Revisiting the STEC Testing Approach: Using espK and espV to Make Enterohemorrhagic Escherichia coli (EHEC) Detection More Reliable in Beef

Abstract

Current methods for screening Enterohemorrhagic Escherichia coli (EHEC) O157 and non-O157 in beef enrichments typically rely on the molecular detection of stx, eae, and serogroup-specific wzx or wzy gene fragments. As these genetic markers can also be found in some non-EHEC strains, a number of "false positive" results are obtained. Here, we explore the suitability of five novel molecular markers, espK, espV, ureD, Z2098, and CRISPRO26:H11 as candidates for a more accurate screening of EHEC strains of greater clinical significance in industrialized countries. Of the 1739 beef enrichments tested, 180 were positive for both stx and eae genes. Ninety (50%) of these tested negative for espK, espV, ureD, and Z2098, but 12 out of these negative samples were positive for the CRISPRO26:H11 gene marker specific for a newly emerging virulent EHEC O26:H11 French clone. We show that screening for stx, eae, espK, and espV, in association with the CRISPRO26:H11 marker is a better approach to narrow down the EHEC screening step in beef enrichments. The number of potentially positive samples was reduced by 48.88% by means of this alternative strategy compared to the European and American reference methods, thus substantially improving the discriminatory power of EHEC screening systems. This approach is in line with the EFSA (European Food Safety Authority) opinion on pathogenic STEC published in 2013.

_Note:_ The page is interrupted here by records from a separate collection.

-- ==== Sys2Proof/Machine/SysReset.lean ====
section
/-! DEFINITION. The domain and cold resets, the AON-only state and ship mode (R18, R23, R24, R29 to R34, R36, R47,
R475, R476). -/

namespace Sys2Proof.Machine

/-! ### What CORE loses -/

/-- Give every field outside the ranges its reset value. -/
def resetOutside (rs : List (Nat × Nat)) (s : State) : State :=
  let kept := s.fields.filter (fun p => inCells p.1 rs)
  let fresh := resetCells.filter (fun p => !inCells p.1 rs)
  { s with fields := Sparse.merge (s.fields.length + resetCells.length) kept fresh }

/-- The fields that a domain reset keeps: AON's, HOST's, and those that show HOST's state, the straps sampled at the cold
reset (R12, R148) and what only unplug clears (R151). -/
def keptCells : List (Nat × Nat) :=
  aonCells ++ hostCells
    ++ [(Reg.HOST_STAT.MODE.key, Reg.HOST_STAT.FREQ.key), (Reg.HOST_VWIN.SLPS3.key, Reg.HOST_VWIN.HOSTRSTWARN.key)]
    ++ ([Reg.HW_ID.LINK, Reg.PWR_STAT.CELLS, Reg.PWR_STAT.CELLSBAD, Reg.PD_STAT.PDSEEN 0, Reg.PD_STAT.PDSEEN 1].map
      fun f => (f.key, f.key))

/-- What KPF keeps in retained RAM through a domain reset (R188, R357), and its count of starts. DEDUCED (log 22). -/
def kpfRetained (s : State) : Kpf :=
  { restarts := s.kpf.restarts, idleRef := s.kpf.idleRef, autoAct := s.kpf.autoAct, arbNow := s.kpf.arbNow
    page := s.kpf.page, keyWin := s.kpf.keyWin, ecImage := s.kpf.ecImage
    qCarry := s.kpf.qCarry + signed 32 (s.rd Reg.CHG_QACC.QACC)
    pack := { distrusted := s.kpf.pack.distrusted, full := s.kpf.pack.full } }

/-- CORE and LUX reset, or lose their power, reverse supply having stopped (R29, R196): every register of theirs at its reset value, every engine stopped.
`keep` says that the sleep scanner takes over the frame scanner's keys (R208). -/
def coreLost (keep : Bool) (s : State) : State :=
  let wasFrame := frameOn s
  let reverse := s.on Reg.CHG_REVSTAT.ACTIVE
  let s := reverseStop rvDomain s
  let k := kpfRetained s
  let pages := pagesCertain s
  let s := fgdDomainReset (logDomainReset s)
  let s := fwReadyLost (vwoutWrite 0 (postAbort s))
  let s := pdDomainReset (pwrDomainReset (holdTerms s))
  let s := (resetOutside keptCells s).clr Reg.CHG_LAMP.OVR
  let s := if reverse then (s.wr Reg.CHG_REVSTAT.CAUSE rvDomain).set Reg.CHG_EVT.REVSTOP else s
  let s := senseFuses (secDomainReset s)
  let s := kbdCoreLost wasFrame keep (floeDomainReset (thmDomainReset (chgDomainReset s)))
  settle { s with
    cpu := {}, lpe := {}, rail := { pins := s.rail.pins, passed := s.rail.pins, held := s.rail.held }, lux := {}, chn := {}, nvc := {}, wdog := {}
    log := { s.log with front := [] }
    mbx := { s.mbx with taken := [] }
    link := { s.link with pagesAt := s.tbase, pagesSure := pages }
    kpf := k
    sys := { s.sys with
      offReq := none, waiting := none, waitingCauses := 0, selInEffect := 7, pllBack := false
      dbgHalted := false, dbgStep := false, dbgBreak := false } }

/-- The crystal and the PLL as they show in SYS_CLKCFG. -/
def showClocks (s : State) : State :=
  (s.wrB Reg.SYS_CLKCFG.XTAL32 s.sys.xtal).wrB Reg.SYS_CLKCFG.PLLLOCK (s.sys.coreOn && s.sys.v18pg)

/-- A life-cycle change zeroes the retained RAM (R29, R33), and with it what KPF keeps there: the QACC carry and the
idle reference (R188, R357). DEDUCED (log 22). -/
def retainedZeroed (s : State) : State :=
  let t := s.wipe retBase (retBase + 0x8000)
  { t with kpf := { t.kpf with idleRef := 0, qCarry := 0 } }

/-! ### Domain reset (R29, R31) -/

/-- A domain reset begins: AON holds the rails and the power path, CORE and LUX reset, and, with V18 good, the wipe
runs. DEDUCED (log 21). -/
def domainReset (causes : Nat) (s : State) : State :=
  let causes := s.sys.causes ||| s.sys.waitingCauses ||| causes
  let s := coreLost false ((holdRails s).set Reg.SYS_PADHOLD.HOLD)
  showClocks { s with sys := { s.sys with
    coreOn := s.sys.v18pg, wiping := s.sys.v18pg, waitPg := !s.sys.v18pg, pgSince := s.tbase, causes := causes } }

/-- CORE and LUX get power: what events left in their registers while they had none is not there
(R24); a domain reset that stopped reverse supply shows it (R196), and FUSEERR what the reset found (R298). -/
def coreFresh (s : State) : State :=
  let stop := s.on Reg.CHG_EVT.REVSTOP && !s.sys.causes.testBit Reg.SYS_RSTCAUSE.AONWAKE.lo
  let s := { s with sec := { s.sec with halfBad := s.on Reg.SEC_FUSESTAT.FUSEERR } }
  let s := senseFuses (secDomainReset ((resetOutside keptCells s).clr Reg.CHG_LAMP.OVR))
  let s := pdDomainReset (chgDomainReset s)
  if stop then (s.wr Reg.CHG_REVSTAT.CAUSE rvDomain).set Reg.CHG_EVT.REVSTOP else s

/-- V18_PG arrives: CORE is powered, every register of it as after a domain reset, the PLL locks and the wipe
starts. -/
def v18Good (s : State) : State :=
  if s.sys.aonOn && s.sys.waitPg then
    let s := coreFresh s
    showClocks { s with sys := { s.sys with
      v18pg := true, coreOn := true, wiping := true, waitPg := false, attempts := 0 } }
  else s

/-- The wipe is complete: the causes are recorded, AON's log records enter, and the boot ROM runs. -/
def wipeComplete (s : State) : State :=
  if !s.sys.wiping then s
  else
    let s := ((s.wipe sramBase (sramBase + 0x100000)).wipe rsBase (rsBase + 0x1000)).wipe luxBase (luxBase + 0x40000)
    let s := logRelease (recordCauses s.sys.causes s)
    let s := if s.sys.hostUp then s.set Reg.HOST_EVT.HOSTUP else s
    { s with sys := { s.sys with wiping := false, causes := 0, hostUp := false } }

/-- V18_PG was not asserted in 20 ms (R36): V18_EN falls, the first time with the end of any hold, and a retry
follows, or after three the series is abandoned. -/
def v18Timeout (s : State) : State :=
  if !(s.sys.aonOn && s.sys.waitPg && s.sys.pgSince + 20000 ≤ s.tbase) then s
  else
    let n := s.sys.attempts + 1
    let s := if n = 1 then
        let s := ((s.clr Reg.SYS_PADHOLD.HOLD).wr Reg.RAIL_HELD0.CH 0).wr Reg.RAIL_HELD1.CH 0
        { s with pwr := { s.pwr with mode := .boot } }
      else s
    let s := if n < 3 then s else s.set Reg.SYS_RSTCAUSE.V18FAIL
    { s with sys := { s.sys with
        v18en := false, waitPg := false, retryWait := decide (n < 3), pgSince := s.tbase, attempts := n } }

/-- One second later V18_EN is asserted again. -/
def v18Retry (s : State) : State :=
  if s.sys.aonOn && s.sys.retryWait && s.sys.pgSince + 1000000 ≤ s.tbase then
    { s with sys := { s.sys with v18en := true, waitPg := true, retryWait := false, pgSince := s.tbase } }
  else s

/-! ### Cold reset (R34, R475) -/

/-- The straps are sampled (R50, R148). DESIGN CHOICE (log 18). -/
def sampleStraps (s : State) : State :=
  let n := s.board.ncell
  let ok := 1 ≤ n && n ≤ 5
  ((s.wr Reg.HOST_STAT.MODE s.board.hmode).wr Reg.PWR_STAT.CELLS (if ok then n else 1)).wrB Reg.PWR_STAT.CELLSBAD (!ok)

/-- The inputs are seen anew by the AON that was reset. DESIGN CHOICE (log 18). -/
def seeInputs (old : List (Nat × PwrIn)) (s : State) : State :=
  old.foldl (fun s p => inputSeen p.1 p.2.vinNow s) s

/-- Everything at its cold-reset value, AON, CORE, LUX and HOST without power: the Firn store, the fuses and what lies
outside the part stay. DEDUCED (log 104). -/
def coldState (s : State) : State :=
  let s := fgdDomainReset (nvcInterrupted s)
  { fields := resetCells, firn := s.firn, firnCorr := s.firnCorr, firnDed := s.firnDed
    tbase := s.tbase, rdata := s.rdata, free := s.free, pending := s.pending
    sys := { aonOn := false, coreOn := false, v18en := false, v18pg := false
             xtal := s.sys.xtal, activeSlot := s.sys.activeSlot }
    rail := { pins := s.rail.pins, passed := s.rail.pins }, thm := { fanvin := s.thm.fanvin }
    pwr := { ins := s.pwr.ins.foldl (fun l p => Sparse.put {} p.1 { vinNow := p.2.vinNow } l) [] }
    link := { resp := s.link.resp }
    sec := { fuses := s.sec.fuses, halfBad := s.sec.halfBad, trngAt := s.tbase + 1 }
    fgd := { flash := s.fgd.flash }, board := { s.board with vio := s.board.vio || s.hostOn } }

/-- With VIO_HOST present the HOST domain starts as at HOST power-up (R18, R475). DEDUCED (log 104). -/
def hostRestarts (s : State) : State := if s.board.vio then hostStarts s else s

/-- A cold reset, to the assertion of V18_EN: all AON state and HOST reset; the Firn store, the fuses and what lies
outside the part stay.  `start` is TBASE then. DESIGN CHOICE (log 14, 18). -/
def coldReset (causes start : Nat) (s : State) : State :=
  let t := coldState s
  let t := { t with
    tbase := start, pwr := {}, sec := { t.sec with trngAt := start + 1 }
    sys := { coreOn := false, v18pg := false, waitPg := true, pgSince := start, causes := causes
             xtal := t.sys.xtal, hostUp := t.board.vio, activeSlot := t.sys.activeSlot } }
  showClocks (seeInputs s.pwr.ins (hostRestarts (senseFuses (sampleStraps t))))

/-- The causes of a mask but for POR, which a power-up after a brownout does not set (R476). -/
def withoutPor (causes : Nat) : Nat :=
  let por := causeBit Reg.SYS_RSTCAUSE.POR
  if causes.testBit Reg.SYS_RSTCAUSE.POR.lo then causes - por else causes

/-- An AON brownout holds AON in reset, with the latch and every cause that arrived but POR; HOST, whose supply is the
host's, restarts with the straps it had (R18, R30, R476). DEDUCED (log 104). -/
def brownedOut (s : State) : State :=
  let mode := s.rd Reg.HOST_STAT.MODE
  let t := coldState s
  hostRestarts ({ t with sys := { t.sys with
    brownout := true, causes := withoutPor (s.sys.causes ||| s.sys.waitingCauses) } }.wr Reg.HOST_STAT.MODE mode)

/-- An accepted COREOFF or SHIP request is carried out (R23, R47): CORE is off and AON runs on, or the record being
written is completed, every rail enable is inactive, BATFET is open and everything is off but the comparator.
DESIGN CHOICE (log 19). -/
def offCarriedOut (s : State) : State :=
  match s.sys.offReq with
  | none => s
  | some .coreOff =>
    let s := coreLost true (holdRails s)
    showClocks { s with sys := { s.sys with coreOn := false, v18en := false, v18pg := false } }
  | some .ship =>
    let t := coldState (if s.log.front.isEmpty then s else recordWritten s)
    { t with sys := { t.sys with shipMode := true } }

/-- A reset that SYS_RSTREQ asked for, once the log front end has drained (R373). -/
def requestedReset (r : WaitingReset) (s : State) : State :=
  if s.coreUp && s.sys.waiting == some r && s.log.front.isEmpty then
    match r with
    | .domain => domainReset 0 s
    | .cold => coldReset (s.sys.causes ||| s.sys.waitingCauses) (1000 + s.freeVal) s.drawn
  else s

end Sys2Proof.Machine
end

Keywords: CRISPR; O157; STEC; Z2098; espK; espV; non-O157; ureD.

Figure 1

Distribution of the genetic markers stx, eae, espK, espV, and Z2098 among 1739 beef samples. (A) (stx1/stx2, eae, and espK/Z2098) is Method A, (B) (stx1/stx2, eae, and espK/espV) is Method B, (C) (stx1/stx2, eae, and espK/ureD) is Method C. stx1/stx2⁺ for samples giving a positive result for stx1 and/or stx2, eae⁺ for samples giving a positive result for eae, espK/Z2098⁺ for samples giving a positive result for espK and/or Z2098, espK/espV⁺ for samples giving a positive result for espK and/or espV, espK/ureD⁺ for samples giving a positive result for espK and/or ureD.

Figure 2

Comparison of Methods A–C on 180 beef samples that tested positive for both stx and eae genes. stx⁺ for samples giving a positive result for stx1 and/or stx2; eae⁺ for samples giving a positive result for eae; espK/Z2098⁺ for samples giving a positive result for espK and/or Z2098; espK/espV⁺ for samples giving a positive result for espK and/or espV; espK/ureD⁺ for samples giving a positive result for espK and/or ureD. Sector ❶ (stx⁺, eae⁺, Z2098⁺), sector ❷ (stx⁺, eae⁺, Z2098⁺, espV⁺), sector ❸ (stx⁺, eae⁺, espK/Z2098⁺, espK/espV⁺, espK/ureD⁺), sector ❹ (stx⁺, eae⁺, Z2098⁺, ureD⁺), sector ❺ (stx⁺, eae⁺, espV⁺), sector ❻ (stx⁺, eae⁺, espV⁺, ureD⁺), sector ❼ (stx⁺, eae⁺, ureD⁺) and sector ❽ (stx⁺, eae⁺). [n = x] is the number of samples that tested positive by the CRISPR_O26:H11 PCR assay detecting the new O26 clone, N = x is the total number of samples per sector.